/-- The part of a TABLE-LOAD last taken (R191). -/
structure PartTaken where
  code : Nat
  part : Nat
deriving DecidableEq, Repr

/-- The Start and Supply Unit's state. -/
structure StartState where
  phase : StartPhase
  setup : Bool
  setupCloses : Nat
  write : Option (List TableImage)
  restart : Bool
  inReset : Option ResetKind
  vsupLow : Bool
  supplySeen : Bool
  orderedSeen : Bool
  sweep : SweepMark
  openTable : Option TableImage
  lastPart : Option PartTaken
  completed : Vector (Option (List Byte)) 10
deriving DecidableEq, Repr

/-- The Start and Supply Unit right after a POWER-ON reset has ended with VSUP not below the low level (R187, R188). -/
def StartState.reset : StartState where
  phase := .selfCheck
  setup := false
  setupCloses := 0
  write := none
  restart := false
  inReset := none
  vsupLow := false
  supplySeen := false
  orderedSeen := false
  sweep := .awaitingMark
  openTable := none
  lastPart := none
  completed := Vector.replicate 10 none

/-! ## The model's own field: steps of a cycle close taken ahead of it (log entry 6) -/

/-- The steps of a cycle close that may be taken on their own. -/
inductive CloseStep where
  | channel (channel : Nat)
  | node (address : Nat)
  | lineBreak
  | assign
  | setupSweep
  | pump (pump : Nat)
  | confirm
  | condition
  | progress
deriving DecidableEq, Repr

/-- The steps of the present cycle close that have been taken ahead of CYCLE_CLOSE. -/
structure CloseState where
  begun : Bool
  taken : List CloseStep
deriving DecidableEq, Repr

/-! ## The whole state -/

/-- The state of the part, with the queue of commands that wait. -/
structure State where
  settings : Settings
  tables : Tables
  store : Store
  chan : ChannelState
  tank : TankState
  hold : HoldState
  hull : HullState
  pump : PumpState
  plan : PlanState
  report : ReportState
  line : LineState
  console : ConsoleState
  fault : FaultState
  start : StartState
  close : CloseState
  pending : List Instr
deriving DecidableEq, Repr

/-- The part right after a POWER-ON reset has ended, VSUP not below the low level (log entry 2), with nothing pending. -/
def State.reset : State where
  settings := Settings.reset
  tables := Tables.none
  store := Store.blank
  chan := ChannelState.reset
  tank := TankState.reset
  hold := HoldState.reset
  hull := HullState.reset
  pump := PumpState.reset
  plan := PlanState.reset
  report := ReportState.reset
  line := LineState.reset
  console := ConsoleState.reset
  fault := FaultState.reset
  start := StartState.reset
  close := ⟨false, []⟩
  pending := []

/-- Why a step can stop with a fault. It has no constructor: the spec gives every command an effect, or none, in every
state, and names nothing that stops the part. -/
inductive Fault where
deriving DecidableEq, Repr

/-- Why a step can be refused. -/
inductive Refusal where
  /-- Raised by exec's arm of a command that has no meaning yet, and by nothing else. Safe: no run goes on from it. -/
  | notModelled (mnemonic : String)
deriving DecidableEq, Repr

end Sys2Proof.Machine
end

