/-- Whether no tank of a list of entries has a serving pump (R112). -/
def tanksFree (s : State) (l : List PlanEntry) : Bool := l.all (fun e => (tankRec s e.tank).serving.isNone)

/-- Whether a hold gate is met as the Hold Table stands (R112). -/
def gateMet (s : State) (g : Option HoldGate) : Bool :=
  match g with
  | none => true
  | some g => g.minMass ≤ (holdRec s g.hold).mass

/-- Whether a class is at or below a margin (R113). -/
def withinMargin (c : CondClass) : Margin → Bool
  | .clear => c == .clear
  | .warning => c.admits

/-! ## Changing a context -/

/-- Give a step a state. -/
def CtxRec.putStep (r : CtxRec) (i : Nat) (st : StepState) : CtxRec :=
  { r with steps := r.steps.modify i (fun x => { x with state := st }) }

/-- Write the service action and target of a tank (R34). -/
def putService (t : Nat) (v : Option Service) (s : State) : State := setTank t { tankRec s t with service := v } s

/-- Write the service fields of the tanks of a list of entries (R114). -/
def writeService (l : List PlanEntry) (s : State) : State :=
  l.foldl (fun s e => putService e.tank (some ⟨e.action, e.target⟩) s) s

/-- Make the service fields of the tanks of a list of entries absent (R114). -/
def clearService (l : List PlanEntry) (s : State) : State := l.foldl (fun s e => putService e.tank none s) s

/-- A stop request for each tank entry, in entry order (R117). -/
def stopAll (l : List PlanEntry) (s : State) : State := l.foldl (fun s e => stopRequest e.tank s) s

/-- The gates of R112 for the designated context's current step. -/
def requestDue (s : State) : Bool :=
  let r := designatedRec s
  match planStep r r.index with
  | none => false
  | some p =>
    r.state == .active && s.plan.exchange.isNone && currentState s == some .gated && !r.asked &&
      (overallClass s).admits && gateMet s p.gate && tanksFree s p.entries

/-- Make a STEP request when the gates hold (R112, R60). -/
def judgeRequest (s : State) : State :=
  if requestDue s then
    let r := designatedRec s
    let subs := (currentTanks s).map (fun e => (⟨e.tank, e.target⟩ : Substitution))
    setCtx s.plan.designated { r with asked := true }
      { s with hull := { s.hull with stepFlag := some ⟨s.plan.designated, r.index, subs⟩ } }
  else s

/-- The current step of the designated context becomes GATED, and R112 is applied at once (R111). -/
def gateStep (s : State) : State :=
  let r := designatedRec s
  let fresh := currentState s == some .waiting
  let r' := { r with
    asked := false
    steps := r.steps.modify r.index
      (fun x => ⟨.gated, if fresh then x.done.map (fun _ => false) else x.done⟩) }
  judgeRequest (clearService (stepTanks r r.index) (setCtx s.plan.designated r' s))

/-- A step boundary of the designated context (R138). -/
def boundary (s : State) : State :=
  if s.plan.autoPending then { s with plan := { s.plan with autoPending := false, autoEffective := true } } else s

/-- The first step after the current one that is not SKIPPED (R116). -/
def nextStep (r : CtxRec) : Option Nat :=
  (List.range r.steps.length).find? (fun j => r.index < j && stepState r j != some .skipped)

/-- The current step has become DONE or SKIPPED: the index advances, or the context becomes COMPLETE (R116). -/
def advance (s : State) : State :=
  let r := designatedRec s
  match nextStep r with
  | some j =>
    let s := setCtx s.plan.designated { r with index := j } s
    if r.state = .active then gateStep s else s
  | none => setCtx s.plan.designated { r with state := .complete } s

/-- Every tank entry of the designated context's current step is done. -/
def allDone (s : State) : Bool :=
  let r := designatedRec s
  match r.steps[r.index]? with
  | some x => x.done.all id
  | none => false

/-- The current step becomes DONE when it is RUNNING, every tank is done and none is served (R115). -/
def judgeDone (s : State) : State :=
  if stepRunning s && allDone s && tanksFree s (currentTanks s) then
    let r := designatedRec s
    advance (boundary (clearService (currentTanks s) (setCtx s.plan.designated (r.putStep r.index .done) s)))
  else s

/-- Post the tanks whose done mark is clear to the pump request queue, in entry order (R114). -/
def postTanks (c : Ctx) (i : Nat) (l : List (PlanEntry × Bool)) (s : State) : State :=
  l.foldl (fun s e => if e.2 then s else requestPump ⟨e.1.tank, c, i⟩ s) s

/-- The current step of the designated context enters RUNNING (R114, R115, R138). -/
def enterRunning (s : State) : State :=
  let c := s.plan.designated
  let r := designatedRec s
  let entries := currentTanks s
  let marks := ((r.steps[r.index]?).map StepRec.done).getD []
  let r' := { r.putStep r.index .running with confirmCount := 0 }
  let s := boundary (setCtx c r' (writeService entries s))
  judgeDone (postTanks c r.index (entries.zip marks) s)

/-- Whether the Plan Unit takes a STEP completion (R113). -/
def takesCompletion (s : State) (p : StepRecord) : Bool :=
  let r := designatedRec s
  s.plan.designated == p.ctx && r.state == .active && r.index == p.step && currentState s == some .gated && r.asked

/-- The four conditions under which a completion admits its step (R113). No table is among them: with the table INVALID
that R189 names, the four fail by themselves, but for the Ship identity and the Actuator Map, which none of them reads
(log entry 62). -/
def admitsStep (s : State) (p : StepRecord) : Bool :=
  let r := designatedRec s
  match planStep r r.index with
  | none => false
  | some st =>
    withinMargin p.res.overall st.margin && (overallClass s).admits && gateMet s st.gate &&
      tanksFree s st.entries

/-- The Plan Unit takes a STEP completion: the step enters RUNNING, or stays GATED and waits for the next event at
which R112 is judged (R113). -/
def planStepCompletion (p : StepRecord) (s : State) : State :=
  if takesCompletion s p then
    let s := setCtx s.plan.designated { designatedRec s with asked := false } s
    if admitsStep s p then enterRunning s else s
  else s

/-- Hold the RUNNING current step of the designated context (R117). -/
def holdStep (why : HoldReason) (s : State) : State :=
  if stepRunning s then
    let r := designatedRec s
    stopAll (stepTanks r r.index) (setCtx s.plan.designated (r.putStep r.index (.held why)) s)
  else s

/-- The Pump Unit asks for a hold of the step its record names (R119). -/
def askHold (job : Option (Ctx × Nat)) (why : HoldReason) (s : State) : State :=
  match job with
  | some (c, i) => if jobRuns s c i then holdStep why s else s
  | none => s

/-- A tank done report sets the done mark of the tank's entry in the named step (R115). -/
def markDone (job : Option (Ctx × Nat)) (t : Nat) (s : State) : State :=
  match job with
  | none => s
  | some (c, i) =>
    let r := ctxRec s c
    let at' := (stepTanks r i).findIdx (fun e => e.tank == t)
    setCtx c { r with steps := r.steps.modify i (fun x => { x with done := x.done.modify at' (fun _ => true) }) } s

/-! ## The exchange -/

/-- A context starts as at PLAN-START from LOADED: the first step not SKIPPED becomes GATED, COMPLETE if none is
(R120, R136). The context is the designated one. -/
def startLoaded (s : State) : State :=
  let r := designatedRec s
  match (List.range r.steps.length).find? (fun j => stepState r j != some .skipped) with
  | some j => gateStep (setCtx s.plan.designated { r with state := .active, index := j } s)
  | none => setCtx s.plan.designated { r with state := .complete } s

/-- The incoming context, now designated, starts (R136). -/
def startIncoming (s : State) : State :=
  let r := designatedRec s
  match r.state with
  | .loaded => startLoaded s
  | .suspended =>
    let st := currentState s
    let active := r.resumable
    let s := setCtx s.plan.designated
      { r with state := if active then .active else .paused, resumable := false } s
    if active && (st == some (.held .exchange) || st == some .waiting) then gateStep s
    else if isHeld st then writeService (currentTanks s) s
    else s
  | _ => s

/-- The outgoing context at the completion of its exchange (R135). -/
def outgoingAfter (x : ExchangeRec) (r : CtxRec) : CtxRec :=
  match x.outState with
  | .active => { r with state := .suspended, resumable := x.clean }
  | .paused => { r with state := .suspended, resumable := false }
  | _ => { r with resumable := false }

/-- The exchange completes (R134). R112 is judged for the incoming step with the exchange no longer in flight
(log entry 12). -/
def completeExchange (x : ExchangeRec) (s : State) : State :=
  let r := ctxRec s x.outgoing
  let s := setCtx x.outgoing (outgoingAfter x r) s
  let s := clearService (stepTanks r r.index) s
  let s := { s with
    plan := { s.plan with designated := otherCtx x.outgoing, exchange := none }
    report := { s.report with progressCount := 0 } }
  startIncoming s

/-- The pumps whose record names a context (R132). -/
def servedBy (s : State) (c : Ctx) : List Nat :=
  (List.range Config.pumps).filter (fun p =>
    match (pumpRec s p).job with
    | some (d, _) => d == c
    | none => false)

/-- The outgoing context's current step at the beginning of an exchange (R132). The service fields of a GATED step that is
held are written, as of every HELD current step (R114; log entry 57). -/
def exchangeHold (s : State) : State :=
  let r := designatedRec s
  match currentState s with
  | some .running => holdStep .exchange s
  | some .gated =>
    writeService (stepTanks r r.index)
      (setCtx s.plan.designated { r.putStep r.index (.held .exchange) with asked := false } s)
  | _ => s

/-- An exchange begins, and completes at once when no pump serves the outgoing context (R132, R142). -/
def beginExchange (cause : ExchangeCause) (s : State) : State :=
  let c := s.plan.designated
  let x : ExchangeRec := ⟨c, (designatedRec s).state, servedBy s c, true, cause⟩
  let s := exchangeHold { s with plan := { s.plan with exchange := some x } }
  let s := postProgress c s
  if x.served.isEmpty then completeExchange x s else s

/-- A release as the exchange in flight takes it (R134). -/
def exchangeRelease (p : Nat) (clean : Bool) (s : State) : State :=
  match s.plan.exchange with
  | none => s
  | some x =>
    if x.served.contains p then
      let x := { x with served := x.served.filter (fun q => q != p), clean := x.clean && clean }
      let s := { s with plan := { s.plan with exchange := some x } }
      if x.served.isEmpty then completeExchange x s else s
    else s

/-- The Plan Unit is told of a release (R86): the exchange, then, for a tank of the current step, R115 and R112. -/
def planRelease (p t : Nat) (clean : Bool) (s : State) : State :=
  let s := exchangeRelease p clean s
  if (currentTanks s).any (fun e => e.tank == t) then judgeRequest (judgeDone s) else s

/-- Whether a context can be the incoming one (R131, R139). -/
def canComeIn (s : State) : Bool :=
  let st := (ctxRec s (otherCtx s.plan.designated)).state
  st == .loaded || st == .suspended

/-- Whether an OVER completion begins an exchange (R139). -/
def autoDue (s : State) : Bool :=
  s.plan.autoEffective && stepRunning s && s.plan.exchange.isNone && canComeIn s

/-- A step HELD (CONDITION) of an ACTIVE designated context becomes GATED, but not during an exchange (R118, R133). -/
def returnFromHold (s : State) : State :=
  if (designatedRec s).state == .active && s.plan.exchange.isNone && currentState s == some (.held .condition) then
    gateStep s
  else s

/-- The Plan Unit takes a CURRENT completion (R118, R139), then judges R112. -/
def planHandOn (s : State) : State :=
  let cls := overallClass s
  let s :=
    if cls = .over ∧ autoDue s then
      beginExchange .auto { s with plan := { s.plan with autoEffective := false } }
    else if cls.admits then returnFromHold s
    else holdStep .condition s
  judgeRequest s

● Work to complete
Wherever the string "range" is found in the entries, copy the line it sits in.

● Answer to this problem
  (List.range r.steps.length).find? (fun j => r.index < j && stepState r j != some .skipped)
  match (List.range r.steps.length).find? (fun j => stepState r j != some .skipped) with
  (List.range Config.pumps).filter (fun p =>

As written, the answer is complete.